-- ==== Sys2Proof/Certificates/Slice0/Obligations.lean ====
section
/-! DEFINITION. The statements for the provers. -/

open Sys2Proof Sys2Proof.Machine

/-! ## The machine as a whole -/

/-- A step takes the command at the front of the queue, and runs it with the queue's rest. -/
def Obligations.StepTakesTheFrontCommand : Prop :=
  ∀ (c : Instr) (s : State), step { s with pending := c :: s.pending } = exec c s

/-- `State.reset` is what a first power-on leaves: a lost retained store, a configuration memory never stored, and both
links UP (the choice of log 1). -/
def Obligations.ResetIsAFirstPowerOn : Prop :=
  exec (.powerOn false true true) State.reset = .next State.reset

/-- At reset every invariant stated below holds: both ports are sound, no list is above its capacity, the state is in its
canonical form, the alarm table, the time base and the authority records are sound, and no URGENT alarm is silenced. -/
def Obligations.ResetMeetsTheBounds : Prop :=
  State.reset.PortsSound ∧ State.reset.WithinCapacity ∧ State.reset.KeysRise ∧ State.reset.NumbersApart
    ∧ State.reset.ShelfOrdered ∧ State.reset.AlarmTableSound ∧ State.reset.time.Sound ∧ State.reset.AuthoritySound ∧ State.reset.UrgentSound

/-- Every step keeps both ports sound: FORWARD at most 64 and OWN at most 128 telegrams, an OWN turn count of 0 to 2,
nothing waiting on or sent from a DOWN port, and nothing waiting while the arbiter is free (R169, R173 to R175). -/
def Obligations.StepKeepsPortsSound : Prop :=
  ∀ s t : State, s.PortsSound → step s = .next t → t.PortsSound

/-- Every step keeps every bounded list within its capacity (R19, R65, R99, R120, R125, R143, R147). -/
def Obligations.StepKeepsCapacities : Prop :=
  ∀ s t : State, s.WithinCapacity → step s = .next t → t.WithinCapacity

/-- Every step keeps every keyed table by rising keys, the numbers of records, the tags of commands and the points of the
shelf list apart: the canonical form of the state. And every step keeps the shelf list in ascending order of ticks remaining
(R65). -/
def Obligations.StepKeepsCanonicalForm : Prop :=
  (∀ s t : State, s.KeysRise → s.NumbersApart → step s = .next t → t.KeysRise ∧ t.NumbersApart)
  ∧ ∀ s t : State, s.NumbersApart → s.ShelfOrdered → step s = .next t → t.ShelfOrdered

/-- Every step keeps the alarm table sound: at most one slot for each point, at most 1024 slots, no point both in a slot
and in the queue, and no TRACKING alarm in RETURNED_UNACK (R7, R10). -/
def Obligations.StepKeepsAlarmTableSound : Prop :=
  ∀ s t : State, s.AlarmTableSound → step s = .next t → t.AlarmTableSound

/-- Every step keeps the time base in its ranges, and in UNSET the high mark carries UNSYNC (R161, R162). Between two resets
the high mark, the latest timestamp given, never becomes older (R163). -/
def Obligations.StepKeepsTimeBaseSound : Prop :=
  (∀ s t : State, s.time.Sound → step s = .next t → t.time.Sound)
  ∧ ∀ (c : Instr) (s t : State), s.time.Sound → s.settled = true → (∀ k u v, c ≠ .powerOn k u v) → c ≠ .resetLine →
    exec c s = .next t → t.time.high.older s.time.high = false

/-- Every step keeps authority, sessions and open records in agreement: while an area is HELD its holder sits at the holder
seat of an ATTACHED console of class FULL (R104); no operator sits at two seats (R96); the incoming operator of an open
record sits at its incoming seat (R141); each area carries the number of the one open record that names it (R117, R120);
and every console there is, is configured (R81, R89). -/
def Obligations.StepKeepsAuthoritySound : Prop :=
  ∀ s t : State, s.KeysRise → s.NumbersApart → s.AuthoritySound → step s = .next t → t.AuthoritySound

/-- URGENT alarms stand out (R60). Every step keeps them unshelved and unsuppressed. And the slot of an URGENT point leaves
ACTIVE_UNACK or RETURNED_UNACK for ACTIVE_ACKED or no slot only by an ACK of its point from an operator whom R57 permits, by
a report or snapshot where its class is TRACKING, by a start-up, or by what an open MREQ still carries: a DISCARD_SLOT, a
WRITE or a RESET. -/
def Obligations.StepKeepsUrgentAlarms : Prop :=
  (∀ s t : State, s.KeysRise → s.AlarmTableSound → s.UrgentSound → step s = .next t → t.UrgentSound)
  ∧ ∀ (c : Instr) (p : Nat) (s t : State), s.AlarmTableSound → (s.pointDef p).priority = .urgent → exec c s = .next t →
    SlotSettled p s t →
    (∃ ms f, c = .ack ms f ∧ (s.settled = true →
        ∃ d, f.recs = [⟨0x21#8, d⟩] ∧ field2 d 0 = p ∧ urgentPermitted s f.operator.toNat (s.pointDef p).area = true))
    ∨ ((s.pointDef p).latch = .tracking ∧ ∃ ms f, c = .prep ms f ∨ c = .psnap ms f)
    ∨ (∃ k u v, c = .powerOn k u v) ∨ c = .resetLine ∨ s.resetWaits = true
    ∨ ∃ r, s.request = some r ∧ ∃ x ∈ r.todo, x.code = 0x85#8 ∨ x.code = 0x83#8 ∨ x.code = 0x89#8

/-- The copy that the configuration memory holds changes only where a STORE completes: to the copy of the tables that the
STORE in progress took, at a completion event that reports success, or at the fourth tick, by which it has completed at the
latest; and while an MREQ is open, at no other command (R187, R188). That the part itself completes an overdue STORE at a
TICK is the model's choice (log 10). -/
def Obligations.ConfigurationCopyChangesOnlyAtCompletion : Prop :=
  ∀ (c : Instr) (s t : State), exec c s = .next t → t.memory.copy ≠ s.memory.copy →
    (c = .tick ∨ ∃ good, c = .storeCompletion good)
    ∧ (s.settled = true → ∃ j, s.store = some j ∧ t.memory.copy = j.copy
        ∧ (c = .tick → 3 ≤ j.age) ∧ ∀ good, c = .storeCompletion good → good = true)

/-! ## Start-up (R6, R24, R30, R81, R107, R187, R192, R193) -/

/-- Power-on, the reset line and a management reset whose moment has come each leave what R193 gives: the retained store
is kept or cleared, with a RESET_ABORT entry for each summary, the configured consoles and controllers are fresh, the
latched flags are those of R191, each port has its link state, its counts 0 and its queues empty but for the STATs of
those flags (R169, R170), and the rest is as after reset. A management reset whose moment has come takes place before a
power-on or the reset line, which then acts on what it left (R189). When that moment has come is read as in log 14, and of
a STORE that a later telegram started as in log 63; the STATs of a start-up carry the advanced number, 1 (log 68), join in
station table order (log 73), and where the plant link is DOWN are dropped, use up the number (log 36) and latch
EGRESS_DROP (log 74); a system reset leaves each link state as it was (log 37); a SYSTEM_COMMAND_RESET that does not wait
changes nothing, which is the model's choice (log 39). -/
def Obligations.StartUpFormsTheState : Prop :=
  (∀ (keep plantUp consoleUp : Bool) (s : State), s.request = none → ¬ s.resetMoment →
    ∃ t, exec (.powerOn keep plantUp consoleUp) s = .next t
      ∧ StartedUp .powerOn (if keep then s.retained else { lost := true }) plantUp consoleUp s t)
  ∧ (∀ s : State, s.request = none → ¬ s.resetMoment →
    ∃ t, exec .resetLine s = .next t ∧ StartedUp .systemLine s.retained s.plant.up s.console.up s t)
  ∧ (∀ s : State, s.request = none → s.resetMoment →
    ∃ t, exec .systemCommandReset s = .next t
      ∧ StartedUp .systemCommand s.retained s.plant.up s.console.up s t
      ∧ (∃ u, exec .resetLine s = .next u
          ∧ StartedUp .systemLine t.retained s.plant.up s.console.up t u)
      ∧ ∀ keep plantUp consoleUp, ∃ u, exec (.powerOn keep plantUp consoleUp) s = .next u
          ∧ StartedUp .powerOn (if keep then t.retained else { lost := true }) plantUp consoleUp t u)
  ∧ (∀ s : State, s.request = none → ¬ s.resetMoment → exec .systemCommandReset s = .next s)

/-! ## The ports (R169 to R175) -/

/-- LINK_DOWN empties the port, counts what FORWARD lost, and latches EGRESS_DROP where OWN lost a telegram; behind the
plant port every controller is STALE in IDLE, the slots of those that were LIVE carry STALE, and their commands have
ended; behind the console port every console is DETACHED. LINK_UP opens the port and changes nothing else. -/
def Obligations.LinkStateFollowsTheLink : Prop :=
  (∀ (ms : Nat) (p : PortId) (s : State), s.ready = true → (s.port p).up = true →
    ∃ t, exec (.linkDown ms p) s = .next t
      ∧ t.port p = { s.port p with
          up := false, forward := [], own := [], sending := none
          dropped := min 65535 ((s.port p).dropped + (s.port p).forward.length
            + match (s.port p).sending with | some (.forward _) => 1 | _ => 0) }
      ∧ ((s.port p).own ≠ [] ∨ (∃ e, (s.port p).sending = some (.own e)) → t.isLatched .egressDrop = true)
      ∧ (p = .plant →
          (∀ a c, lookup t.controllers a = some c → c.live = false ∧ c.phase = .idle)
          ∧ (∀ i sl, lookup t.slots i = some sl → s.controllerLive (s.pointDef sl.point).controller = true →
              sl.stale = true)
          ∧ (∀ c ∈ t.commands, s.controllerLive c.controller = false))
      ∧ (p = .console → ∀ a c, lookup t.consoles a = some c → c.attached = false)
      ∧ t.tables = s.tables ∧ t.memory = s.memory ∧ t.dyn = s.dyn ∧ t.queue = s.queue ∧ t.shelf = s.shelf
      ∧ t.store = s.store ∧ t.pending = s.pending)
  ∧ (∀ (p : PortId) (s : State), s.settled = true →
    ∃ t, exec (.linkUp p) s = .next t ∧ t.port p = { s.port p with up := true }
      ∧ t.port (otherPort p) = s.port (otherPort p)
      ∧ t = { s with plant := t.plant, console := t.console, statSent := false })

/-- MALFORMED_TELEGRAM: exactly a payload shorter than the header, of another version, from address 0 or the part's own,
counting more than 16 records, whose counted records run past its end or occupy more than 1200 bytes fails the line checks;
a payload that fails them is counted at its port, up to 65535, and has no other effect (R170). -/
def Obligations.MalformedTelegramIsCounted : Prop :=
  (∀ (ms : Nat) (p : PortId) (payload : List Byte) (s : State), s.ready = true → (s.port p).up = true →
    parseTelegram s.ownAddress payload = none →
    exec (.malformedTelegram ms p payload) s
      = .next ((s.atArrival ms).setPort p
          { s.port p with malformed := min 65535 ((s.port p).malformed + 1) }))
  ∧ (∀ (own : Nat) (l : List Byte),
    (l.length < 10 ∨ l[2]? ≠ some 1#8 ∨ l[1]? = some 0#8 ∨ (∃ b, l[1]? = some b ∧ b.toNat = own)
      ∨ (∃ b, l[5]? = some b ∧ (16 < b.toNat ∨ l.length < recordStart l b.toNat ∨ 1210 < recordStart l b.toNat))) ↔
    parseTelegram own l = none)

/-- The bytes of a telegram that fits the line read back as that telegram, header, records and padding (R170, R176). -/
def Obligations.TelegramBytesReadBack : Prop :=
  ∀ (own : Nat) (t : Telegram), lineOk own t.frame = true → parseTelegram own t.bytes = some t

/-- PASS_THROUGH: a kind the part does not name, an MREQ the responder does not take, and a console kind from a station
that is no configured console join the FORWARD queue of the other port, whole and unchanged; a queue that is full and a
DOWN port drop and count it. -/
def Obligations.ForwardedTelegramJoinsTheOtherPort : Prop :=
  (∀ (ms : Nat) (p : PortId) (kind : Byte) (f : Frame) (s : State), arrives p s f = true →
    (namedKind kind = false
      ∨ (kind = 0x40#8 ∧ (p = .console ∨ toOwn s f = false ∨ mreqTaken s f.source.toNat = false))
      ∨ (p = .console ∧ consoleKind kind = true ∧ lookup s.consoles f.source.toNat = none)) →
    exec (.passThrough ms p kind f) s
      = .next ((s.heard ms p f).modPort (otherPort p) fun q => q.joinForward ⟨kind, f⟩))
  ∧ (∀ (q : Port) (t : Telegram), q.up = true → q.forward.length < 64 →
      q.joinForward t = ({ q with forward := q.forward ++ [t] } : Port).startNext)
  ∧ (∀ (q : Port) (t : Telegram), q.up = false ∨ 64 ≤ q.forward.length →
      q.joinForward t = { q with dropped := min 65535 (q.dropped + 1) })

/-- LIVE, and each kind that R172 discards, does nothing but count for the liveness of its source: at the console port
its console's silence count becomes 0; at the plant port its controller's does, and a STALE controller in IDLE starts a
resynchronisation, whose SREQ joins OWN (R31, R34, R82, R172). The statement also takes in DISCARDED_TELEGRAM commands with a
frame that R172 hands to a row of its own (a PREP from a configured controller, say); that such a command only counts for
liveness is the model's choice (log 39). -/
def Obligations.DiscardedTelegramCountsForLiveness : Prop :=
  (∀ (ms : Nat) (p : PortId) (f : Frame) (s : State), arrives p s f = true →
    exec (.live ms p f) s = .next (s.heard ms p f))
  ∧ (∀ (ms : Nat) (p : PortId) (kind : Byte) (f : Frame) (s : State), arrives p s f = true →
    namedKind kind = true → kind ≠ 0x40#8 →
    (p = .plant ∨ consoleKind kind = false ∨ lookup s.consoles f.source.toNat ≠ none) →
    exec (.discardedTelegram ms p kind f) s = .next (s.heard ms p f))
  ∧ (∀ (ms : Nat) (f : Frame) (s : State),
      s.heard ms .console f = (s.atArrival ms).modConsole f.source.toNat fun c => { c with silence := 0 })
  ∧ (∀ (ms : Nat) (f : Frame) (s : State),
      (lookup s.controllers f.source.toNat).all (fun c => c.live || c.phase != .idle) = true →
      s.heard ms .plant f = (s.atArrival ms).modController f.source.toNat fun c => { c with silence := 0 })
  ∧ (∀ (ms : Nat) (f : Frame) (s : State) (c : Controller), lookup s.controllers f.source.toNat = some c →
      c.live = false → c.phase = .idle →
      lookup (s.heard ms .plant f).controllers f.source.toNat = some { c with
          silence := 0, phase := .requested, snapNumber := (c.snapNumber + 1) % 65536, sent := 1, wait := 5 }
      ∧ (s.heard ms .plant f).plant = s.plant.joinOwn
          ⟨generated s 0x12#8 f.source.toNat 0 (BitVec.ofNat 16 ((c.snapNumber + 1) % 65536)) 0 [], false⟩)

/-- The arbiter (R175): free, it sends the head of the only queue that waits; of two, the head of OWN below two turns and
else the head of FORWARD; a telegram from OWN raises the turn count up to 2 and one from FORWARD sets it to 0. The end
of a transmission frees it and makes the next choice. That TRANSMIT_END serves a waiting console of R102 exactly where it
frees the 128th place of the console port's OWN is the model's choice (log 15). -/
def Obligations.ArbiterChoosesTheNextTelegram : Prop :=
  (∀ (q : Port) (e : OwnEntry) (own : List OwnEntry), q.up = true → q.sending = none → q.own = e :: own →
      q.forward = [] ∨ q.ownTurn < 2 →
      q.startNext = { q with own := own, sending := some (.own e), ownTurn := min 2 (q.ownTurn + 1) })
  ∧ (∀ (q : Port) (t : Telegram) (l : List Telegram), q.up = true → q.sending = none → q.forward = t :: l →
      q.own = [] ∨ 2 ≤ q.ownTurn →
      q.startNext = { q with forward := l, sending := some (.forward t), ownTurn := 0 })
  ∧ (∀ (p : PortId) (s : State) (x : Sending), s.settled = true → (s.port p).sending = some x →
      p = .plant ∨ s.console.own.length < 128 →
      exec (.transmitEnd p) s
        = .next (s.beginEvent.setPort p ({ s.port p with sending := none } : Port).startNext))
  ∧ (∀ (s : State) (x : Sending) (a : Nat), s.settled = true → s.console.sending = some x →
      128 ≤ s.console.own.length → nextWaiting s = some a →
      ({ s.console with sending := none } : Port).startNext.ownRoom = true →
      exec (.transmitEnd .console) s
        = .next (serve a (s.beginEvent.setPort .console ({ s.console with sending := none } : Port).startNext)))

+---+

• **PROBLEM DETAILS**
There is a run of lines above from the one with "def Obligations.ArbiterChoosesTheNextTelegram : Prop" to the one with "(.forward t), ownTurn"; print exactly that run, both ends included, and nothing else.

• **TASK RESPONSE**
def Obligations.ArbiterChoosesTheNextTelegram : Prop :=
  (∀ (q : Port) (e : OwnEntry) (own : List OwnEntry), q.up = true → q.sending = none → q.own = e :: own →
      q.forward = [] ∨ q.ownTurn < 2 →
      q.startNext = { q with own := own, sending := some (.own e), ownTurn := min 2 (q.ownTurn + 1) })
  ∧ (∀ (q : Port) (t : Telegram) (l : List Telegram), q.up = true → q.sending = none → q.forward = t :: l →
      q.own = [] ∨ 2 ≤ q.ownTurn →
      q.startNext = { q with forward := l, sending := some (.forward t), ownTurn := 0 })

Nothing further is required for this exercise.